---
title: "Lecture 8: QR factorizations"
author: "Jamie Haddock"
format: 
    revealjs:
        output-file: Lecture8_slides
        slide-number: true
        chalkboard: 
            buttons: false
        preview-links: auto
        logo: figs/hmc.png
        css: input/slides.css
        incremental: true
        smaller: true
        code-fold: true
    html: 
        code-fold: true
    pdf:
        documentclass: article
        toc: true
        number-sections: true
        geometry:
          - top=1in
          - left=1in
          - bottom=1in
          - right=1in
format-links: false
jupyter: julia-1.9
filters: 
  - input/remove-pause.lua
execute:
  echo: true
  eval: true
---

## Difference of orthogonal vectors

::: {.callout-caution icon=false}
## Exercise: Difference of orthogonal vectors
Suppose that $\mathbf{q}_1$ and $\mathbf{q}_2$ are orthogonal vectors.  Prove then that $$\|\mathbf{q}_1 - \mathbf{q}_2\|^2 = \|\mathbf{q}_1\|^2 + \|\mathbf{q}_2\|^2.$$
:::
<details><summary>Answer:</summary> 

We can expand the norm using the inner product as $$\|\mathbf{q}_1 - \mathbf{q}_2\|^2 = (\mathbf{q}_1 - \mathbf{q}_2)^\top (\mathbf{q}_1 - \mathbf{q}_2) = \mathbf{q}_1^\top \mathbf{q}_1 - 2 \mathbf{q}_1^\top \mathbf{q}_2 + \mathbf{q}_2^\top \mathbf{q}_2 = \|\mathbf{q}_1\|^2 + \|\mathbf{q}_2\|^2.$$
</details>

. . .

There is no possibility of subtractive cancellation here.

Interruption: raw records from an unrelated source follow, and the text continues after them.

/-- Row 0x6_ of Table 7 (R49): the low digit of the opcode and the word. -/
def laneRows6 (lo w : Nat) : Option Instr :=
  match lo with
  | 0x0 => some (.lds (fmtM w))
  | 0x1 => some (.sts (fmtM w))
  | 0x2 => some (.ats (fmtM w))
  | 0x4 => some (.fpush (fmtM w))
  | 0x5 => some (.fpop (fmtM w))
  | 0x6 => some (.fpeek (fmtM w))
  | 0x7 => some (.pref (fmtM w))
  | 0x8 => some (.waitc (fmtL w))
  | 0xC => some (.ldg (fmtM w))
  | 0xD => some (.ldga (fmtM w))
  | 0xE => some (.stg (fmtM w))
  | 0xF => some (.stgl (fmtM w))
  | _ => none

/-- Row 0x7_ of Table 7 (R49): the low digit of the opcode and the word. -/
def laneRows7 (lo w : Nat) : Option Instr :=
  match lo with
  | 0x0 => some (.atgCore (fmtM w))
  | 0x1 => some (.atgClus (fmtM w))
  | 0x2 => some (.atgDie (fmtM w))
  | 0x3 => some (.atgPkg (fmtM w))
  | 0x4 => some (.atgSys (fmtM w))
  | 0x5 => some (.redgDie (fmtM w))
  | 0x6 => some (.redgPkg (fmtM w))
  | 0x7 => some (.redgSys (fmtM w))
  | 0x8 => some (.spawn (fmt3 w))
  | 0x9 => some (.spawnt (fmt3 w))
  | 0xA => some (.tagset (fmt3 w))
  | 0xB => some (.tagv (fmt3 w))
  | 0xE => some (.rdlane (fmt3 w))
  | 0xF => some (.wrlane (fmt3 w))
  | _ => none

/-- Table 7 (R49): the opcode and the word. -/
def laneRows (op w : Nat) : Option Instr :=
  match op / 16 with
  | 0 => laneRows0 (op % 16) w
  | 1 => laneRows1 (op % 16) w
  | 2 => laneRows2 (op % 16) w
  | 3 => laneRows3 (op % 16) w
  | 4 => laneRows4 (op % 16) w
  | 5 => laneRows5 (op % 16) w
  | 6 => laneRows6 (op % 16) w
  | 7 => laneRows7 (op % 16) w
  | _ => none

/-- Row 0x0_ of Table 8 (R50): the low digit of the opcode and the word. -/
def unifRows0 (lo w : Nat) : Option Instr :=
  match lo with
  | 0x0 => some (.bra (fmtB w))
  | 0x1 => some (.call (fmtB w))
  | 0x2 => some (.calli (fmt3 w))
  | 0x3 => some (.ret (fmt3 w))
  | 0x4 => some (.hloop (fmtI w))
  | 0x5 => some (.bri (fmt3 w))
  | 0x6 => some (.gang (fmt3 w))
  | _ => none

/-- Row 0x1_ of Table 8 (R50): the low digit of the opcode and the word. -/
def unifRows1 (lo w : Nat) : Option Instr :=
  match lo with
  | 0x0 => some (.umov (fmt3 w))
  | 0x1 => some (.uldk (fmt3 w) 0 0)
  | 0x2 => some (.uadd (fmt3 w))
  | 0x3 => some (.usub (fmt3 w))
  | 0x4 => some (.umul (fmt3 w))
  | 0x5 => some (.umulh (fmt3 w))
  | 0x6 => some (.umad (fmt4 w))
  | 0x7 => some (.uand (fmt3 w))
  | 0x8 => some (.uor (fmt3 w))
  | 0x9 => some (.uxor (fmt3 w))
  | 0xA => some (.ushl (fmt3 w))
  | 0xB => some (.ushr (fmt3 w))
  | 0xC => some (.usar (fmt3 w))
  | 0xD => some (.uaddi (fmtI w))
  | 0xE => some (.uandi (fmtI w))
  | 0xF => some (.ushli (fmtI w))
  | _ => none

/-- Row 0x2_ of Table 8 (R50): the low digit of the opcode and the word. UPLOG is 0x26, as the opcode table
and the last sentence of R121 have it; 0x36, which its first sentence names, is no uniform opcode (DEDUCED, log entry 86). -/
def unifRows2 (lo w : Nat) : Option Instr :=
  match lo with
  | 0x0 => some (.ushri (fmtI w))
  | 0x1 => some (.umin (fmt3 w))
  | 0x2 => some (.umax (fmt3 w))
  | 0x3 => some (.upopc (fmt3 w))
  | 0x4 => some (.uclz (fmt3 w))
  | 0x5 => some (.ucmp (fmtP w))
  | 0x6 => some (.uplog (fmtP w))
  | 0x7 => some (.usel (fmt4 w))
  | 0x8 => some (.mfs (fmtI w))
  | 0x9 => some (.mts (fmtI w))
  | _ => none
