-- ==== Sys2Proof/Machine/Ops.lean ====
section
/-! DEFINITION. The shared operations of issuing a word: the issuing split, the program counter and loop levels (R84, R85),
taking a cause (R338, R339, R343, R377) and failing a launch (R370), and returning from a handler (R341, R346). -/

namespace Sys2Proof.Machine

open Sys2Proof

/-- The outcomes of a step. -/
abbrev Out := Host.Outcome State Fault Refusal

/-! ### The program counter and the loop levels -/

/-- The loop-end test of R84, from a level downward: the levels and the program counter after a word that ends at `pc`. -/
def loopEnd : Nat → List Loop → VA → List Loop × VA
  | 0, ls, pc => (ls, pc)
  | j + 1, ls, pc =>
    let e := ls.getD j Loop.off
    if e.count != 0 && e.stop == pc then
      if 1 < e.count.toNat then (ls.set j { e with count := e.count - 1 }, e.start)
      else loopEnd j (ls.set j { e with count := 0 }) pc
    else loopEnd j ls pc

/-- The loop-buffer words that outlast a change of the levels: none once no level is active (R281). -/
def keepBuf (ls : List Loop) (buf : List (Nat × Word)) : List (Nat × Word) :=
  if (ls.getD 0 Loop.off).count == 0 then [] else buf

/-- A split that has gone on to a word. -/
def Split.goTo (p : Split) (pc : VA) : Split := { p with pc := pc, wait := .none, cur := [] }

/-- A warp whose split has finished a word with no taken transfer, n bytes long (R84). -/
def Warp.advanceBy (x : Warp) (b : Bool) (n : Nat) : Warp :=
  match x.split b with
  | none => x
  | some p =>
    let r := loopEnd 3 x.loops (p.pc + BitVec.ofNat 57 n)
    { x with loops := r.1, loopBuf := keepBuf r.1 x.loopBuf }.setSplit b (some (p.goTo r.2))

/-- A warp whose split has finished a word. -/
def Warp.advance (x : Warp) (b : Bool) : Warp := x.advanceBy b 4

/-- The levels after a transfer to a target: a level whose body leaves the target out ends with every level above it (R85). -/
def loopsAt (ls : List Loop) (target : VA) : List Loop :=
  (ls.foldl (fun (r : List Loop × Bool) e =>
    let out := r.2 || (e.count != 0 && !(e.start.toNat ≤ target.toNat && target.toNat < e.stop.toNat))
    (r.1 ++ [if out then { e with count := 0 } else e], out)) ([], false)).1

/-- A warp whose split has taken a transfer (R85). -/
def Warp.jump (x : Warp) (b : Bool) (target : VA) : Warp :=
  match x.split b with
  | none => x
  | some p =>
    let ls := loopsAt x.loops target
    { x with loops := ls, loopBuf := keepBuf ls x.loopBuf }.setSplit b (some (p.goTo target))

/-- A word's byte offset as an address (R52). -/
def wordOffset (bits n : Nat) : VA := BitVec.ofInt 57 (4 * signed bits n)

/-- The spilled splits that a handler does not take: those of the frozen state (R339). -/
def Warp.spillBase (x : Warp) : Nat := (x.frozen.map (·.spillBase)).getD 0

/-- How many splits of a warp are live (R90); a handler counts its own (DEDUCED, log entry 25). -/
def Warp.live (x : Warp) : Nat := bit x.a.isSome + bit x.b.isSome + (x.spills - x.spillBase)

/-! ### The issuing word -/

/-- A split whose eight latches are invalid (R106). -/
def Split.clearLatches (p : Split) : Split :=
  { p with l := List.replicate 4 LatchL.empty, m := List.replicate 4 LatchM.empty }

/-- The state with the issuing warp replaced. -/
def State.putWarp (s : State) (c : Cur) (x : Warp) : State := s.setWarp c.core c.slot x

/-- The state with the issuing warp changed. -/
def State.upd (s : State) (c : Cur) (f : Warp → Warp) : State :=
  match s.warp c.core c.slot with
  | some x => s.putWarp c (f x)
  | none => s

/-- The state after the issuing split has finished its word. -/
def State.retire (s : State) (c : Cur) : State := s.upd c fun x => x.advance c.b

/-- The word of an instruction, as TINFO [31:0] receives it. -/
def wordOf (i : Instr) : Word := BitVec.ofNat 32 ((encodeHead i).getD 0)

/-! ### Failing a launch (R343, R370) -/

/-- A launch, if there is one. -/
def State.launch (s : State) (l : Nat) : Option Launch := get s.launches l

/-- The physical address of a queue's page slot (R359, R390). -/
def State.pageSlot (s : State) (q : Queue) : Nat :=
  (bitsOf 40 12 ((get s.vfmap q.vf).getD 0).toNat) * 4096 + 0x40 * (q.slot + 1)

/-- The command processor that serves a queue, as an agent that accesses physical memory for it (R385). -/
def State.pageWho (s : State) (q : Queue) : Who := { die := q.die, mid := s.proxyMid q.part, part := some q.part, root := none }

/-- The state after a command processor has written bytes of a page, unless nothing stands there (R398), a target refuses the write, or
its port is down (R386, R399):
every lease on the line has ended (R239), no die holds the line any more, and a reader carries what the writing die has applied
(R264). -/
def State.postPage (s : State) (w : Who) (pa : Nat) (b : List Byte) : State :=
  let line := pa / 128
  let r := s.pass w 2 1 pa true
  if !s.populated pa then s
  else if r.2.isSome then r.1
  else
    let t := (List.range 8).foldl (fun t d => t.dropCached d line) (s.storeLine pa (indexed b) none true)
    { t with lineClocks := put t.lineClocks line (joinClocks (t.lineClock line) (t.die w.die).clock),
             dies := t.dies.map fun x => { x with copies0 := del x.copies0 line } }

/-- The state with a queue's RPTR, DONE and STATUS written to its page (R359). -/
def State.showQueue (s : State) (n : Nat) : State :=
  match get s.queues n with
  | none => s
  | some q =>
    s.postPage (s.pageWho q) (s.pageSlot q + 0x10) (toBytes 8 q.rptr ++ toBytes 8 q.done ++ toBytes 8 q.status.toNat)

/-- STATUS (Table 8 of R375). -/
def statusWord (index cause : Nat) (stopped : Bool) (code : Nat) : DWord :=
  BitVec.ofNat 64 (index % 2 ^ 32 * 2 ^ 32 + cause % 1024 * 65536 + bit stopped * 256 + code)

/-- A packet at which its queue stops (R375, R406). -/
def Pkt.halt (p : Pkt) (cause code : Nat) : Pkt := { p with halted := p.halted <|> some (cause, code) }

/-- A queue whose packet of a number goes no further (R375, R406). -/
def Queue.halt (q : Queue) (num cause code : Nat) : Queue :=
  { q with pkts := q.pkts.map fun p => if p.num = num then p.halt cause code else p }

/-- The state with a queue stopped at a packet; one that is stopped already keeps its STATUS (R375; DEDUCED, log entry 64). -/
def State.stopQueue (s : State) (n index cause code : Nat) : State :=
  match get s.queues n with
  | none => s
  | some q =>
    let q := q.halt index cause code
    if q.stopped then { s with queues := put s.queues n q }
    else { s with queues := put s.queues n { q with stopped := true, status := statusWord index cause true code } }.showQueue n

/-- The launches that a packet runs, itself or inside it. -/
def Pkt.launches (p : Pkt) : List Nat := p.launch.toList ++ p.inner.filterMap (·.launch)

/-- Whether a core holds slots of a launch. -/
def State.holdsSlots (s : State) (l : Nat) : Bool := s.cores.any fun k => k.2.slots.any fun t => t.2.launch == l

/-- Whether the packet of a launch that has failed is still in hand, so that its queue stops with it (R370). -/
def State.stopsFor (s : State) (l : Nat) (e : Launch) : Bool :=
  e.st == .failed && (get s.queues e.queue).any fun q => q.pkts.any fun p => p.num == e.pkt && !p.discarded && p.launches.contains l

/-- The state in which a failed launch, once its slots are returned, has stopped its queue with code 4, unless its packet has been
discarded (R370). -/
def State.failedStop (s : State) (l : Nat) : State :=
  match s.launch l with
  | none => s
  | some e => if s.stopsFor l e && !s.holdsSlots l then s.stopQueue e.queue e.pkt e.cause 4 else s

/-- Whether a launch has failed and its queue is still to stop with it, since it holds slots (R370). -/
def State.failing (s : State) (l : Nat) : Bool := (s.launch l).any fun e => s.stopsFor l e && s.holdsSlots l

/-- Whether an engine operation is final. -/
def EngSt.final : EngSt → Bool
  | .gone _ => true
  | _ => false

/-- A future entry that nothing has used yet. -/
def Future.unused : Future :=
  { gen := 0, st := .free, launch := 0, place := 0, value := 0, cause := 0, info := 0, page := 0, orphan := false,
    stamped := [] }

/-- A core's deque for a tenant: the resident one, or the one parked in the tenant's record area (R178). -/
def Core.dequeOf (k : Core) (t : Nat) : List Closure :=
  if k.tenant = t then k.deque else ((get k.parkedAreas t).map (·.1)).getD []

/-- A core's future table for a tenant (R178). -/
def Core.tableOf (k : Core) (t : Nat) : List (Nat × Future) :=
  if k.tenant = t then k.futures else ((get k.parkedAreas t).map (·.2)).getD []

/-- A core with a tenant's deque replaced. -/
def Core.setDeque (k : Core) (t : Nat) (l : List Closure) : Core :=
  if k.tenant = t then { k with deque := l } else { k with parkedAreas := put k.parkedAreas t (l, k.tableOf t) }

/-- A core with a tenant's future table replaced. -/
def Core.setTable (k : Core) (t : Nat) (l : List (Nat × Future)) : Core :=
  if k.tenant = t then { k with futures := l } else { k with parkedAreas := put k.parkedAreas t (k.dequeOf t, l) }

/-- A future entry of a core for a tenant. -/
def Core.fut (k : Core) (t e : Nat) : Future := (get (k.tableOf t) e).getD Future.unused

/-- A core with a future entry replaced. -/
def Core.setFut (k : Core) (t e : Nat) (f : Future) : Core := k.setTable t (put (k.tableOf t) e f)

::: {.callout-warning icon=false}
## Fact: 
Addition and subtraction of vectors are guaranteed to be well-conditioned when the vectors are orthogonal.
:::

## ONC matrices

::: {.callout-note icon=false}
## Definition: ONC matrix
An **ONC matrix** is one whose columns are an orthonormal set of vectors.
:::

. . .

The following result follows from identifying the possible inner products between columns an ONC matrix.

::: {.callout-warning icon=false}
## Theorem: ONC matrix
Suppose $\mathbf{Q}$ is a real $n \times k$ ONC matrix.  Then

1. $\mathbf{Q}^\top \mathbf{Q} = \mathbf{I}$ (the $k\times k$ identity matrix)
2. $\|\mathbf{Q}\mathbf{x}\|_2 = \|\mathbf{x}\|_2$ for all $k$ vectors $\mathbf{x}$
3. $\|\mathbf{Q}\|_2 = 1$
:::

<details><summary>Proof:</summary> 

1. The first result follows since $(\mathbf{Q}^\top \mathbf{Q})_{ij} = \mathbf{q}_i^\top \mathbf{q}_j$.
2. $\|\mathbf{Q}\mathbf{x}\|_2^2 = (\mathbf{Q}\mathbf{x})^\top \mathbf{Q}\mathbf{x} = \mathbf{x}^\top \mathbf{Q}^\top \mathbf{Q} \mathbf{x} = \mathbf{x}^\top \mathbf{x} = \|\mathbf{x}\|_2^2$
3. $\|\mathbf{Q}\|_2 = \max_{\|\mathbf{x}\| = 1} \|\mathbf{Q}\mathbf{x}\|_2 = \max_{\|\mathbf{x}\| = 1} \|\mathbf{x}\|_2 = 1$
</details>

## Orthogonal matrix

::: {.callout-note icon=false}
## Definition: Orthogonal matrix
An **orthogonal matrix** is a square matrix with orthonormal columns.
:::

. . .

Orthogonal matrices have even strong properties than ONC matrices.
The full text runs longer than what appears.